* ACTION ITEM
In your reply, restate all of the records below word for word.

### TASK DATA

-- ==== Sys2Proof/Machine/Records.lean ====
section
/-! DEFINITION. The record queue commands (R134, R135, R137) and the hold timeout (R136). -/

namespace Sys2Proof.Machine

/-- The statistics bytes of FETCH_RECORD; all ones where they are absent (Table 8-2). -/
def statisticsBytes : Option Statistics → List Byte
  | some x =>
    beBytes 2 x.mean ++ x.histogram.toList.flatMap (beBytes 2) ++ beBytes 2 x.clipShare
  | none => List.replicate 20 0xFF

/-- The 48 result bytes of FETCH_RECORD (Table 8-2). -/
def recordResults (inQueue : Nat) (r : Record) : List Byte :=
  beBytes 1 inQueue ++ beBytes 4 r.frameNumber.toNat ++ beBytes 2 r.generation.toNat
    ++ beBytes 1 r.slotIndex ++ beBytes 1 r.profile.val ++ beBytes 1 r.stepIndex
    ++ beBytes 1 r.tags.length ++ (r.tags.flatMap (beBytes 1) ++ List.replicate 4 0).take 4
    ++ beBytes 4 r.exposure ++ beBytes 2 r.gain ++ beBytes 1 (recordFlags r)
    ++ beBytes 1 r.outcome.reasonCode ++ beBytes 1 (r.lost.getD 0) ++ statisticsBytes r.statistics
    ++ beBytes 4 r.arrival.toNat

/-- FETCH_RECORD returns the head record and changes nothing (R134). -/
def fetchRecord (h : HostId) (cmd : Handed) (s : State) : Reply :=
  ifRange (noArgs cmd.args) s fun _ =>
    match (s.mailbox h).queue with
    | [] => refuse .empty s
    | r :: rest => accept (recordResults (rest.length + 1) r) s

/-- FETCH_RECORD (R134). -/
def execFetchRecord (h : HostId) (s : State) : Host.Outcome State Fault Refusal :=
  .next (takeCommand .fetchRecord h (ifAttached h (fetchRecord h)) s)

/-- What ACK_RECORD answers when the number is not the head's: EXPIRED, EMPTY or SEQUENCE, the first that
holds (R135). -/
def notHead (m : Mailbox) (number : BitVec 32) : Status :=
  if !m.queue.any (·.frameNumber == number) && !higher number m.lastDiscarded then .expired
  else if m.queue.isEmpty then .empty
  else .sequence

/-- ACK_RECORD removes the head record if it names its frame number (R135). -/
def ackRecord (h : HostId) (cmd : Handed) (s : State) : Reply :=
  ifRange (ackArg cmd.args) s fun number =>
    let m := s.mailbox h
    match m.queue with
    | [] => refuse (notHead m number) s
    | r :: rest =>
      if r.frameNumber = number then
        accept (beBytes 1 rest.length)
          (acknowledgementReport h r.tags (s.setMailbox h { m with queue := rest }))
      else refuse (notHead m number) s

/-- ACK_RECORD (R135). -/
def execAckRecord (h : HostId) (s : State) : Host.Outcome State Fault Refusal :=
  .next (takeCommand .ackRecord h (ifAttached h (ackRecord h)) s)

/-- SET_HOLD: the new limit replaces the old one at once, and the records already that old are discarded, the
head first (R137). DEDUCED: their age is that of R129, through the wrap, so that a record more than 71 minutes
old may stay while one behind it goes (assumption 26). -/
def setHold (h : HostId) (cmd : Handed) (s : State) : Reply :=
  ifRange (holdArg cmd.args) s fun limit =>
    let m := s.mailbox h
    let expired := m.queue.filter (Record.holdOver limit s.delivery.clock)
    accept (beBytes 1 expired.length)
      (expired.foldl (discardRecord h) (s.setMailbox h { m with holdLimit := limit }))

/-- SET_HOLD (R137). -/
def execSetHold (h : HostId) (s : State) : Host.Outcome State Fault Refusal :=
  .next (takeCommand .setHold h (ifAttached h (setHold h)) s)

/-- The first record of a host's queue whose hold has run out (R136). DEDUCED: by its age of R129, through the
wrap; it stands behind the head only where the head is more than 71 minutes old (assumption 26). -/
def overdueRecord (s : State) (h : HostId) : Option Record :=
  (s.mailbox h).queue.find? (Record.holdOver (s.mailbox h).holdLimit s.delivery.clock)

/-- HOLD_TIMEOUT (R136): the record whose hold has run out is discarded. While none has, the happening does
not fall (assumption 3). -/
def execHoldTimeout (h : HostId) (s : State) : Host.Outcome State Fault Refusal :=
  match overdueRecord s h with
  | some r => .next (discardRecord h s r)
  | none => .next s

end Sys2Proof.Machine
end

######

* ANSWER BOX
-- ==== Sys2Proof/Machine/Records.lean ====
section
/-! DEFINITION. The record queue commands (R134, R135, R137) and the hold timeout (R136). -/

namespace Sys2Proof.Machine

/-- The statistics bytes of FETCH_RECORD; all ones where they are absent (Table 8-2). -/
def statisticsBytes : Option Statistics → List Byte
  | some x =>
    beBytes 2 x.mean ++ x.histogram.toList.flatMap (beBytes 2) ++ beBytes 2 x.clipShare
  | none => List.replicate 20 0xFF

/-- The 48 result bytes of FETCH_RECORD (Table 8-2). -/
def recordResults (inQueue : Nat) (r : Record) : List Byte :=
  beBytes 1 inQueue ++ beBytes 4 r.frameNumber.toNat ++ beBytes 2 r.generation.toNat
    ++ beBytes 1 r.slotIndex ++ beBytes 1 r.profile.val ++ beBytes 1 r.stepIndex
    ++ beBytes 1 r.tags.length ++ (r.tags.flatMap (beBytes 1) ++ List.replicate 4 0).take 4
    ++ beBytes 4 r.exposure ++ beBytes 2 r.gain ++ beBytes 1 (recordFlags r)
    ++ beBytes 1 r.outcome.reasonCode ++ beBytes 1 (r.lost.getD 0) ++ statisticsBytes r.statistics
    ++ beBytes 4 r.arrival.toNat

/-- FETCH_RECORD returns the head record and changes nothing (R134). -/
def fetchRecord (h : HostId) (cmd : Handed) (s : State) : Reply :=
  ifRange (noArgs cmd.args) s fun _ =>
    match (s.mailbox h).queue with
    | [] => refuse .empty s
    | r :: rest => accept (recordResults (rest.length + 1) r) s

/-- FETCH_RECORD (R134). -/
def execFetchRecord (h : HostId) (s : State) : Host.Outcome State Fault Refusal :=
  .next (takeCommand .fetchRecord h (ifAttached h (fetchRecord h)) s)

/-- What ACK_RECORD answers when the number is not the head's: EXPIRED, EMPTY or SEQUENCE, the first that
holds (R135). -/
def notHead (m : Mailbox) (number : BitVec 32) : Status :=
  if !m.queue.any (·.frameNumber == number) && !higher number m.lastDiscarded then .expired
  else if m.queue.isEmpty then .empty
  else .sequence

/-- ACK_RECORD removes the head record if it names its frame number (R135). -/
def ackRecord (h : HostId) (cmd : Handed) (s : State) : Reply :=
  ifRange (ackArg cmd.args) s fun number =>
    let m := s.mailbox h
    match m.queue with
    | [] => refuse (notHead m number) s
    | r :: rest =>
      if r.frameNumber = number then
        accept (beBytes 1 rest.length)
          (acknowledgementReport h r.tags (s.setMailbox h { m with queue := rest }))
      else refuse (notHead m number) s

/-- ACK_RECORD (R135). -/
def execAckRecord (h : HostId) (s : State) : Host.Outcome State Fault Refusal :=
  .next (takeCommand .ackRecord h (ifAttached h (ackRecord h)) s)

/-- SET_HOLD: the new limit replaces the old one at once, and the records already that old are discarded, the
head first (R137). DEDUCED: their age is that of R129, through the wrap, so that a record more than 71 minutes
old may stay while one behind it goes (assumption 26). -/
def setHold (h : HostId) (cmd : Handed) (s : State) : Reply :=
  ifRange (holdArg cmd.args) s fun limit =>
    let m := s.mailbox h
    let expired := m.queue.filter (Record.holdOver limit s.delivery.clock)
    accept (beBytes 1 expired.length)
      (expired.foldl (discardRecord h) (s.setMailbox h { m with holdLimit := limit }))

/-- SET_HOLD (R137). -/
def execSetHold (h : HostId) (s : State) : Host.Outcome State Fault Refusal :=
  .next (takeCommand .setHold h (ifAttached h (setHold h)) s)

/-- The first record of a host's queue whose hold has run out (R136). DEDUCED: by its age of R129, through the
wrap; it stands behind the head only where the head is more than 71 minutes old (assumption 26). -/
def overdueRecord (s : State) (h : HostId) : Option Record :=
  (s.mailbox h).queue.find? (Record.holdOver (s.mailbox h).holdLimit s.delivery.clock)

/-- HOLD_TIMEOUT (R136): the record whose hold has run out is discarded. While none has, the happening does
not fall (assumption 3). -/
def execHoldTimeout (h : HostId) (s : State) : Host.Outcome State Fault Refusal :=
  match overdueRecord s h with
  | some r => .next (discardRecord h s r)
  | none => .next s

end Sys2Proof.Machine
end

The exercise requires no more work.